On ne rigole pas, on passe son chemin, moi je recherche une ampoule de rechange pour mon hallogène mais les autres les ont toutes prites c’est honteux.

Il y avait déjà eu en son temps :

  • Les tomates sont pourrites, j’en ai pas pris (la mère de la jeune fille peut-être)

  • C’est l’anarchie dans ce local poubelles, une véritable narchie et je sais de quoi je parle (une concierge de mauvaise humeur)

  • Ah ils ont eu une fille, ils doivent être contents, eux qui z’en voulaient une (avant l’invention de l’échographie)

  • A la tombée de la nuit on y verra plus clair (un journaliste parlant d’évènements au moyen orient, passé à la postérité bien avant que je ne le cite, mais je l’adoooore celle-là !)

  • Cette peinture est criarde de vérité (un admirateur de Léonard à Londres)

  • Je ne comprends pas ce que vous me disez (un ancien patron à moi, et oui, il a réussi)

  • C’était d’un blanc écarlate (ça c’est de moi, j’avais 8 ans, et je pensais que le terme écarlate que je venais de découvrir signifiait “éclatant”)

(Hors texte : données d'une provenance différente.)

-- ==== Sys2Proof/Laws/Exec.lean ====
section
/-! SUPPORT. What the shared operations of the instruction rules can do, one lemma each, and what no
instruction does. -/

namespace Sys2Proof.Machine

open Sys2Proof

/-! ### The shared operations -/

/-- A load from an operand byte `m` (R130 to R132). -/
theorem load_of_operand (r : Reg) {i : Instr} {s : State} {m : Byte} (h : s.operandByte i.operand = some m) :
    load r i s = .next ((s.set r m).setZN m) := by
  simp [load, withOperand, h]

/-- A store to an effective address (R133 to R135). -/
theorem store_of_ea (r : Reg) {i : Instr} {s : State} {ea : Addr} (h : s.ea i.operand = some ea) :
    store r i s = .next (s.store ea (s.get r)) := by
  simp [store, withEA, h]

/-- ADC of an operand byte (R160). -/
theorem addWithCarry_of_operand {i : Instr} {s : State} {m : Byte} (h : s.operandByte i.operand = some m) :
    addWithCarry i s = .next (addToA m s) := by
  simp [addWithCarry, withOperand, h]

/-- SBC of an operand byte (R161). -/
theorem subWithBorrow_of_operand {i : Instr} {s : State} {m : Byte} (h : s.operandByte i.operand = some m) :
    subWithBorrow i s = .next (addToA (~~~m) s) := by
  simp [subWithBorrow, withOperand, h]

/-- What an addition into A leaves in every field (R151, R160): all but A and P are kept. -/
theorem addToA_frame (m : Byte) (s : State) :
    addToA m s = { s with a := (add8 s.a m (s.flag .c)).result, p := (addToA m s).p } := rfl

/-- P after an addition into A, bit by bit (R151, R160). -/
theorem addToA_bit (m : Byte) (s : State) (k : Nat) (hk : k < 8) :
    (addToA m s).p.getLsbD k =
      if k = 7 then (add8 s.a m (s.flag .c)).result.getLsbD 7
      else if k = 1 then (add8 s.a m (s.flag .c)).result == 0
      else if k = 6 then (add8 s.a m (s.flag .c)).overflow
      else if k = 0 then (add8 s.a m (s.flag .c)).carry else s.p.getLsbD k := by
  rw [addToA, State.setZN_bit _ _ _ hk, State.setFlag_bit _ _ _ _ hk, State.setFlag_bit _ _ _ _ hk]
  rfl

/-- A shift or rotate at an effective address (R185 to R188). -/
theorem shiftMem_of_ea (f : Byte → Bool → Shifted) {i : Instr} {s : State} {ea : Addr}
    (h : s.ea i.operand = some ea) :
    shiftMem f i s = .next (((s.store ea (f (s.mem.read ea) (s.flag .c)).result).setFlag .c
      (f (s.mem.read ea) (s.flag .c)).carry).setZN (f (s.mem.read ea) (s.flag .c)).result) := by
  simp [shiftMem, withEA, h]

/-- An increment or decrement at an effective address (R189, R190). -/
theorem modifyMem_of_ea (f : Byte → Byte) {i : Instr} {s : State} {ea : Addr} (h : s.ea i.operand = some ea) :
    modifyMem f i s = .next ((s.store ea (f (s.mem.read ea))).setZN (f (s.mem.read ea))) := by
  simp [modifyMem, withEA, h]

/-! ### All instructions -/

/-- What no instruction's rule does: it leaves the parameters, it writes Run only by BRK's halt or an
InvalidAddressingRequest, and it writes at most two bytes of memory (R55, R104, R240). -/
def ExecFrame (i : Instr) (s t : State) : Prop :=
  t.cfg = s.cfg ∧
  (t.run = s.run ∨ (i = .brk ∧ t.run = .halted .brk)) ∧
  (t.mem = s.mem ∨ (∃ a v, t.mem = s.mem.write a v) ∨ ∃ a v b w, t.mem = (s.mem.write a v).write b w)

/-- A rule that leaves the parameters, Run and memory. -/
theorem ExecFrame.kept {i : Instr} {s t : State} (hc : t.cfg = s.cfg) (hr : t.run = s.run) (hm : t.mem = s.mem) :
    ExecFrame i s t := ⟨hc, .inl hr, .inl hm⟩

/-- A rule that leaves the parameters and Run and writes one byte of memory. -/
theorem ExecFrame.stored {i : Instr} {s t : State} {a : Addr} {v : Byte} (hc : t.cfg = s.cfg) (hr : t.run = s.run)
    (hm : t.mem = s.mem.write a v) : ExecFrame i s t := ⟨hc, .inl hr, .inr (.inl ⟨a, v, hm⟩)⟩

/-- A rule on the operand byte of a form that has one. -/
theorem withOperand_frame {i : Instr} {s : State} {rule : Byte → State}
    (ho : (s.operandByte i.operand).isSome = true) (h : ∀ m, ExecFrame i s (rule m)) :
    ∃ t, withOperand i s rule = .next t ∧ ExecFrame i s t := by
  obtain ⟨m, hm⟩ := Option.isSome_iff_exists.1 ho
  exact ⟨rule m, by simp [withOperand, hm], h m⟩

/-- A rule on the effective address of a form that has one. -/
theorem withEA_frame {i : Instr} {s : State} {rule : Addr → State}
    (ho : (s.ea i.operand).isSome = true) (h : ∀ ea, ExecFrame i s (rule ea)) :
    ∃ t, withEA i s rule = .next t ∧ ExecFrame i s t := by
  obtain ⟨ea, hea⟩ := Option.isSome_iff_exists.1 ho
  exact ⟨rule ea, by simp [withEA, hea], h ea⟩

  • On a fait installer un appareil pour démoraliser l’eau qui était trop calcaire…

Et vous, vos meilleures, dites ou entendutes ?

Posté le 5 juillet 2007 dans Dans la série Diabolique.
Un truc à dire ?

Il s’en va…

C’est quelqu’un que j’aime beaucoup, que j’apprécie beaucoup… Il a décidé de nous quitter pour vivre une autre vie dans une autre société… Pour le temps qu’il lui reste à faire avant la retraite dans quelques années. “Une opportunité” dit-il, “l’envie de me poser un peu”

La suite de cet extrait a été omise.